Scalability: Shows that performance continues to improve as more compute (generations) is invested, unlike methods that plateau early.

4. Experimental Results

The method was evaluated on two challenging benchmarks: MathBench (mathematical reasoning) and LiveCodeBench (code generation).

MathBench:
- Task: Solving multi-step math word problems (MIDDLE, HIGH, COLLEGE levels).
- Result: DUEL-EVOLVE achieved 94.0% accuracy.
- Comparison: This is a 20 percentage point improvement over the strongest baseline (Feedback Descent at 72.0%) and significantly outperforms non-iterative methods like Best-of-N (65.3%) and Self-Consistency (62.7%).
- Convergence: Rapid improvement observed, reaching 90% accuracy within the first 10 generations.
LiveCodeBench:
- Task: Competitive programming problems with hidden test suites.
- Result: DUEL-EVOLVE achieved 37.4% accuracy.
- Comparison: Outperformed Feedback Descent (24.2%) and GEPA (25.3%) by over 12 percentage points.
- Significance: Even with sparse feedback (only public test cases available during search, hidden tests only for final evaluation), the method successfully navigated the solution space.

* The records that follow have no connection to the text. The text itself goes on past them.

/-- What a write step does at the tracker, the record and the slots, for the targets of R20, and when it is refused (R21,
R22, R33 to R35): a created entry with the record INVALIDATING and LINE_BUSY for the HELD LOCK-READs of its line alone
(R67), an enlarged entry, a cause added, or nothing; and in every step taken the ISSUED items of other masters spoiled. A
line with no record changes nothing (R21). -/
def Obligations.WriteStepTakesItsTrackerPart : Prop :=
  (∀ (a k : Master) (l : LineAddr) (s : State),
    (s.pdr.sets.recordOf l = none → (s.writeTargets a l).get k = false) ∧
    ∀ r, s.pdr.sets.recordOf l = some r →
      (r.status = .shared → ((s.writeTargets a l).get k = true ↔ r.sharers.get k = true ∧ k ≠ a)) ∧
      (∀ e, r.status = .invalidating → s.liveEntry l = some e →
        ((s.writeTargets a l).get k = true ↔ r.sharers.get k = true ∧ k ≠ a ∧ e.targets.get k = false)) ∧
      (∀ su, r.status = .evicting su → (s.writeTargets a l).get k = false)) ∧
  (∀ (a : Master) (l : LineAddr) (s : State), s.pdr.sets.wf = true → s.pdr.sets.recordOf l = none →
    s.writeStep a l = some s) ∧
  ∀ (a : Master) (l : LineAddr) (s : State) (r : LineRecord), s.pdr.sets.wf = true →
    s.pdr.sets.recordOf l = some r →
    ((r.status = .shared ∧ (∃ k, (s.writeTargets a l).get k = true) ∧ 16 ≤ s.ivt.entries.length) →
      s.writeStep a l = none) ∧
    (¬ (r.status = .shared ∧ (∃ k, (s.writeTargets a l).get k = true) ∧ 16 ≤ s.ivt.entries.length) →
      ∃ t, s.writeStep a l = some t ∧
        (∀ i, t.pdr.sets.get i = if i = setOfLine l then
          DirectorySet.update (s.pdr.sets.get i) (tagOfLine l) (fun q => some { q with
            status := if r.status = .shared ∧ (s.writeTargets a l).isEmpty = false then .invalidating else q.status
            pending := q.pending.map fun p =>
              if p.phase = .issued ∧ p.master ≠ a then { p with spoiled := true } else p })
          else s.pdr.sets.get i) ∧
        t.pdr.walker = s.pdr.walker ∧ t.ivt.notices = s.ivt.notices ∧
        t.ivt.timers = s.ivt.timers ∧ t.bfe = s.bfe ∧ t.rgt = s.rgt ∧ t.pwq = s.pwq ∧ t.mlc = s.mlc ∧
        t.mau = s.mau ∧ t.mnc = s.mnc ∧ t.pins = s.pins ∧ t.clk = s.clk ∧ t.pending = s.pending ∧
        (r.status = .shared → (∃ k, (s.writeTargets a l).get k = true) →
          t.rsa = s.rsa.lineTaken l ∧
          t.ivt.entries = s.ivt.entries ++
            [⟨l, .write, s.writeTargets a l, MasterSet.empty, MasterSet.empty, MasterSet.single a⟩]) ∧
        (¬ (r.status = .shared ∧ ∃ k, (s.writeTargets a l).get k = true) → t.rsa = s.rsa) ∧
        (r.status = .shared → (∀ k, (s.writeTargets a l).get k = false) → t.ivt = s.ivt) ∧
        (r.status ≠ .shared → (∃ k, (s.writeTargets a l).get k = true) →
          t.ivt.entries = s.ivt.entries.map fun e =>
            if e.line = l then { e with
              targets := MasterSet.union e.targets (s.writeTargets a l), causes := e.causes.insert a } else e) ∧
        (∀ e, r.status ≠ .shared → (∀ k, (s.writeTargets a l).get k = false) → s.liveEntry l = some e →
          ((∃ k, k ≠ a ∧ e.targets.get k = true) →
            t.ivt.entries = s.ivt.entries.map fun e =>
              if e.line = l then { e with causes := e.causes.insert a } else e) ∧
          ((∀ k, e.targets.get k = true → k = a) → t.ivt = s.ivt)))
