/-! ### The same block replaced twice -/

@[simp] theorem State.withBfe_withBfe (s : State) (x y : Bfe) : (s.withBfe x).withBfe y = s.withBfe y := rfl
@[simp] theorem State.withRsa_withRsa (s : State) (x y : Rsa) : (s.withRsa x).withRsa y = s.withRsa y := rfl
@[simp] theorem State.withRgt_withRgt (s : State) (x y : RegionTable) : (s.withRgt x).withRgt y = s.withRgt y := rfl
@[simp] theorem State.withPdr_withPdr (s : State) (x y : Pdr) : (s.withPdr x).withPdr y = s.withPdr y := rfl
@[simp] theorem State.withIvt_withIvt (s : State) (x y : Ivt) : (s.withIvt x).withIvt y = s.withIvt y := rfl
@[simp] theorem State.withPwq_withPwq (s : State) (x y : List QueueEntry) : (s.withPwq x).withPwq y = s.withPwq y := rfl
@[simp] theorem State.withMlc_withMlc (s : State) (x y : Mlc) : (s.withMlc x).withMlc y = s.withMlc y := rfl
@[simp] theorem State.withMau_withMau (s : State) (x y : Mau) : (s.withMau x).withMau y = s.withMau y := rfl
@[simp] theorem State.withMnc_withMnc (s : State) (x y : Mnc) : (s.withMnc x).withMnc y = s.withMnc y := rfl
@[simp] theorem State.withPins_withPins (s : State) (x y : Pins) : (s.withPins x).withPins y = s.withPins y := rfl
@[simp] theorem State.withClk_withClk (s : State) (x y : Nat) : (s.withClk x).withClk y = s.withClk y := rfl
@[simp] theorem State.withPending_withPending (s : State) (x y : List Instr) : (s.withPending x).withPending y = s.withPending y := rfl

end Sys2Proof.Machine
end

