-- ==== Sys2Proof/Tests/Slice0.lean ====
section
/-! SUPPORT. The model's own tests: ill-formed terms, one or two steps of each command on a small state, and for each
obligation with premises a theorem that shows concrete values that meet them. -/

namespace Sys2Proof.Tests

open Sys2Proof.Machine

/-! ### Ill-formed terms -/

/-- A request with nothing but an address and a raised request line. -/
def req (sa : Addr) : RequestLines := ⟨true, sa, 0#4, 0#32, 0#4⟩

/-- A write of byte position 0. -/
def byteWrite (sa : Addr) (b : Byte) (parity : Bool) : RequestLines :=
  ⟨true, sa, 1#4, b.setWidth 32, if parity then 1#4 else 0#4⟩

theorem test_malformedRequest_of_a_kind_is_illFormed :
    (Instr.malformedRequest 0#3 (req 0)).wellFormed = false ∧ (Instr.malformedRequest 5#3 (req 0)).wellFormed = false ∧
      (Instr.malformedRequest 6#3 (req 0)).wellFormed = true ∧
      (Instr.malformedRequest 7#3 (req 0)).wellFormed = true := by decide

theorem test_unknownCommand_of_a_command_is_illFormed :
    (Instr.unknownCommand 1).wellFormed = false ∧ (Instr.unknownCommand 10).wellFormed = false ∧
      (Instr.unknownCommand 0).wellFormed = true ∧ (Instr.unknownCommand 11).wellFormed = true := by decide

/-- Words written out from section 10.2: byte 0 lowest, fields most significant byte first. -/
theorem test_words_spell_their_commands :
    decodeTableWord 8 0x01 = some .getStatus ∧ decodeTableWord 16 0x0702 = some (.getRegion 7) ∧
      decodeTableWord 88 0x01_02000000_00100000_0703 = some (.setRegion 7 0x1000 2 1) ∧
      decodeTableWord 16 0x0304 = some (.retireRegion 3) ∧ decodeTableWord 8 0x05 = some .sweep ∧
      decodeTableWord 32 0x05_FF03_06 = some (.getRecord 0x3FF 5) ∧
      decodeTableWord 48 0x04_0002_0040_07 = some (.setLimits 0x4000 0x0200 4) ∧
      decodeTableWord 16 0x0208 = some (.isolate 2) ∧ decodeTableWord 16 0x0309 = some (.join 3) ∧
      decodeTableWord 8 0x0A = some .takeError ∧ decodeTableWord 8 0x00 = some (.unknownCommand 0) ∧
      decodeTableWord 8 0xFF = some (.unknownCommand 0xFF) := by decide

/-- No bits, part of a byte, and fewer or more bytes than the frame has spell nothing. -/
theorem test_words_that_are_no_frame :
    decodeTableWord 8 0x02 = none ∧ decodeTableWord 8 0x08 = none ∧ decodeTableWord 16 0x0006 = none ∧
      decodeTableWord 24 0x000008 = none ∧ State.reset.withFetchWord 8 0x08 = State.reset ∧ decodeTableWord 0 0x01 = none ∧
      decodeTableWord 4 0x01 = none ∧
      decodeTableWord 12 0x001 = none ∧ decodeTableWord 16 0x0001 = none ∧
      State.reset.withFetchWord 16 0x0001 = State.reset ∧
      (State.reset.withFetchWord 8 0x01).pending = [.getStatus] := by decide

/-! ### Small states -/

/-- The next state, where there is one. -/
def nextOf (o : Host.Outcome State Fault Refusal) : Option State :=
  match o with
  | .next t => some t
  | .fault _ | .refused _ => none

def start : State := State.reset

def granted (m : Master) (s : State) : State := { s with bfe := { s.bfe with grant := some m } }

def locked (m : Master) (w : WordAddr) (d : Option Nat) (s : State) : State :=
  { s with bfe := { s.bfe with lock := some ⟨m, w, d⟩ } }

def holding (m : Master) (sl : Slot) (s : State) : State :=
  { s with rsa := ⟨s.rsa.slots.set m (some sl), s.rsa.order ++ [m]⟩ }

def region (n : Fin 8) (r : Region) (s : State) : State := { s with rgt := s.rgt.set n (some r) }

/-- A tracked region of the first page. -/
def tracked (s : State) : State := region 0 ⟨.active, 0, 1, .tracked⟩ s

def device (s : State) : State := region 0 ⟨.active, 0, 1, .device⟩ s

def recording (rs : DirectorySet) (s : State) : State := { s with pdr := { s.pdr with sets := [(0, rs)] } }

def noticing (es : List TrackerEntry) (s : State) : State := { s with ivt := { s.ivt with entries := es } }

def queued (q : List QueueEntry) (s : State) : State := { s with pwq := q }

def flying (l : List InFlight) (s : State) : State := { s with mlc := { s.mlc with inFlight := l } }

def attached (m : Master) (a : AttachState) (s : State) : State :=
  { s with mau := { s.mau with attach := s.mau.attach.set m a } }

def selected (s : State) : State := { s with mnc := { s.mnc with port := .receiving } }

def walking (w : Walker) (s : State) : State := { s with pdr := { s.pdr with walker := w } }

def replying (rs : List Reply) (s : State) : State := { s with bfe := { s.bfe with replies := rs } }

def only (m : Master) : MasterSet := MasterSet.single m

def noBytes : Lanes := ⟨none, none, none, none⟩

/-- A record of line 32 × 1024 × tag in set 0. -/
def aRecord (way : Way) (tag : Tag) (st : RecordStatus) (sh : MasterSet) (ps : List PendingFill) : LineRecord :=
  ⟨way, tag, st, sh, ps⟩

/-- A tracker entry for the line of a tag in set 0. -/
def entry (tag : Tag) (k : EntryKind) (targets : MasterSet) : TrackerEntry :=
  ⟨lineOfTag tag 0, k, targets, MasterSet.empty, MasterSet.empty, MasterSet.empty⟩

/-- Sixteen entries for lines of set 0 that hold no record in these tests. -/
def fullTracker : List TrackerEntry :=
  (List.range 16).map fun k => entry (BitVec.ofNat 17 (100 + k)) .evict (only .m3)

/-- A full set of records of tags 0 to 7, each treated by a function of its way. -/
def fullSet (st : RecordStatus) (sh : MasterSet) (ps : List PendingFill) : DirectorySet :=
  ([0, 1, 2, 3, 4, 5, 6, 7] : List Way).map fun w => ⟨w, BitVec.ofNat 17 w.val, st, sh, ps⟩

def completion (stat : BitVec 5) : CompletionLines := ⟨0#2, stat, Vector.replicate 8 7#32⟩

/-! ### One step of each command -/

theorem test_step_takes_the_front_command :
    (nextOf (step { start with pending := [.spiSelect, .sendEvent] })).map (fun t => (t.pending, t.mnc.port)) =
      some ([.sendEvent], .receiving) := by decide

theorem test_step_idles : (nextOf (step start)).map State.clk = some 1 := by decide

theorem test_chipReset :
    (nextOf (exec (.chipReset ⟨true, false, true, true⟩ ⟨false, false, true, false⟩) (granted .m1 start))).map
      (fun t => (t.bfe.grant, t.mau.attach, t.atEvent.mau.attach.get .m2)) =
      some (none, ⟨.online, .absent, .online, .online⟩, .inReset) := by decide

theorem test_grant_rotates :
    (nextOf (exec (.grant ⟨true, false, true, false⟩) { start with bfe := { start.bfe with pointer := .m0 } })).map
      (fun t => (t.bfe.grant, t.bfe.pointer)) = some (some .m2, .m2) := by decide

theorem test_grant_prefers_the_refused :
    (nextOf (exec (.grant ⟨true, false, true, false⟩)
      { start with bfe := { start.bfe with pointer := .m0, retryList := [.m3, .m0] } })).map
      (fun t => (t.bfe.grant, t.bfe.retryList)) = some (some .m0, [.m3]) := by decide

theorem test_read_is_held :
    (nextOf (exec (.read (req 7)) (granted .m1 start))).map (fun t => (t.rsa.slots.get .m1, t.rsa.order)) =
      some (some ⟨.held, .read 1 .uncached, WaitReasons.none, none, false⟩, [.m1]) := by decide

theorem test_readLine_installs_way_0 :
    (nextOf (exec (.readLine (req 31)) (granted .m1 (tracked start)))).map (fun t => t.pdr.sets) =
      some [(0, [⟨0, 0, .shared, MasterSet.empty, [⟨.m1, .waiting, false⟩]⟩])] := by decide

theorem test_write_is_posted :
    (nextOf (exec (.write (byteWrite 4 3#8 false)) (granted .m1 start))).map (fun t => (t.pwq, t.bfe.replies)) =
      some ([⟨1, ⟨some 3#8, none, none, none⟩, .m1, .waiting, 0⟩], [⟨.m1, .answer .done⟩]) := by decide

theorem test_write_of_bad_parity_is_recorded :
    (nextOf (exec (.write (byteWrite 4 3#8 true)) (granted .m1 start))).map (fun t => (t.pwq, t.mnc.errors)) =
      some ([], [⟨.writeParity, .m1, some 4⟩]) := by decide
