/-- The entries that an event completes (R45, R46). -/
theorem Coherent.completeEntries (hP : Coherent P) (h : P es s) (hn : s.NoticesTaken) :
    P [] (s.completeEntries es) := by
  have hfold : ∀ (es : List TrackerEntry) (s : State), P es s → s.NoticesTaken →
      P [] (es.foldl State.completeEntry s) := by
    intro es
    induction es with
    | nil => exact fun s h _ => h
    | cons e es ih =>
      intro s h hn
      obtain ⟨-, -, -, -, -, -, hmau, -⟩ := State.completeEntry_keeps s e
      exact ih _ (hP.completeEntry h hn) (State.noticesTaken_of_mau hmau hn)
  obtain ⟨-, hpdr, hivt, -, -, -, -, -, hmau, -⟩ := State.settleWaiters_keeps (es.foldl State.completeEntry s)
  exact hP.alike (hfold es s h hn) ⟨hpdr, hivt, congrArg Mau.attach hmau, congrArg Mau.resetNotice hmau⟩

/-! ### A master that leaves (R26, R27, R46, R135) -/

/-- A record without m: m is no sharer and no claimant (R26, R27). -/
theorem LineRecord.withoutMaster_holds {m : Master} {a : AttachState} {r q : LineRecord}
    (h : LineRecord.withoutMaster m a r = some q) :
    q.sharers.get m = false ∧ ∀ su, q.successor = some su → m ∉ su.claimants := by
  obtain ⟨rfl, -⟩ := LineRecord.unlessEmpty_eq_some h
  refine ⟨by simp [MasterSet.get_erase], fun su hsu => ?_⟩
  rw [LineRecord.successor_eq_some_iff] at hsu
  dsimp only at hsu
  unfold RecordStatus.withoutClaimant at hsu
  split at hsu
  · dsimp only at hsu
    split at hsu
    · cases hsu
    · cases hsu
      simp
  all_goals cases hsu

/-- After the first steps of its passage m holds nothing. -/
theorem State.holdsNothing_of_left {m : Master} {a : AttachState} {u : State} (hwf : s.pdr.sets.wf = true)
    (hsets : u.pdr.sets = s.pdr.sets.mapRecords (LineRecord.withoutMaster m a))
    (hivt : u.ivt = s.ivt.releasedFrom m) : u.HoldsNothing m := by
  constructor
  · intro i r hr
    rw [hsets, Directory.get_mapRecords _ hwf] at hr
    obtain ⟨q, -, hq⟩ := List.mem_filterMap.1 hr
    exact LineRecord.withoutMaster_holds hq
  · intro e he
    rw [hivt] at he
    obtain ⟨x, -, rfl⟩ := List.mem_map.1 he
    exact PerMaster.get_set_self _ _ _

/-- The passage of m to ISOLATED or IN_RESET as far as the tracker's step, from a state in which m's own attachment
and notice may already have changed. -/
theorem Coherent.leave (hP : Coherent P) (h : P [] s) {m : Master} {a : AttachState} {u : State}
    (hpdr : u.pdr = s.pdr) (hivt : u.ivt = s.ivt) (hothers : ∀ k, k ≠ m → s.Takes k → u.Takes k)
    (hn : (u.setAttach m a).NoticesTaken) :
    P [] (((u.setAttach m a).removeFromDirectory m a).releaseFromTracker m) := by
  have hwf := hP.wf h
  have hevolved := hP.evolved (s.pdr.sets.mapRecords (LineRecord.withoutMaster m a))
    (fun _ => LineRecord.withoutMaster m a) h (Directory.wf_mapRecords _ hwf)
    (fun i => Directory.get_mapRecords _ hwf i) fun _ r _ => LineRecord.evolvesTo_withoutMaster _ m a r
  have hreleased := hP.released m hevolved
  obtain ⟨-, -, hrivt, -, -, hmau, -, -, -, -, -, hwalker⟩ :=
    State.removeFromDirectory_frame m a (u.setAttach m a)
  have hrsets := State.removeFromDirectory_sets m a (u.setAttach m a)
  have hbase : (u.setAttach m a).pdr = u.pdr ∧ (u.setAttach m a).ivt = u.ivt := ⟨rfl, rfl⟩
  rw [hbase.1, hpdr] at hrsets hwalker
  rw [hbase.2, hivt] at hrivt
  unfold State.releaseFromTracker
  dsimp only
  rw [hrivt]
  refine hP.completeEntries (hP.frame hreleased hrsets rfl (fun n hw => hwalker.symm ▸ hw) fun k hk => ?_)
    (State.noticesTaken_of_mau hmau hn)
  by_cases hkm : k = m
  · exact Or.inr (hkm ▸ State.holdsNothing_of_left hwf rfl rfl)
  · refine Or.inl ⟨?_, ?_⟩
    · show (State.removeFromDirectory m a (u.setAttach m a)).mau.attach.get k = .online
      rw [hmau]
      exact (PerMaster.get_set_ne _ _ hkm).trans (hothers k hkm hk).1
    · show (State.removeFromDirectory m a (u.setAttach m a)).mau.resetNotice.get k = false
      rw [hmau]
      exact (hothers k hkm hk).2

5. Significance and Implications

Overcoming Reward Scarcity: The paper proves that for tasks where defining a scalar reward is difficult (e.g., open-ended generation, complex reasoning), pairwise comparison is a robust alternative. LLMs are generally better at judging relative quality than assigning absolute scores.
Efficiency: By using Bayesian uncertainty to guide the search, DUEL-EVOLVE avoids the "wasteful" comparisons common in random or greedy evolutionary strategies.
Generalizability: The approach is model-agnostic regarding the underlying LLM and task-specific regarding the output space, making it applicable to a wide range of domains including code, math, and creative writing.
Limitations: The authors note that since the signal comes from the model itself, systematic biases (e.g., preferring confident but incorrect answers) may be amplified. Future work suggests ensembling models or calibrating against labeled subsets to mitigate this.

In conclusion, DUEL-EVOLVE represents a significant step forward in test-time compute scaling, demonstrating that sophisticated evolutionary strategies driven by self-generated preferences can outperform methods relying on external supervision or simple sampling.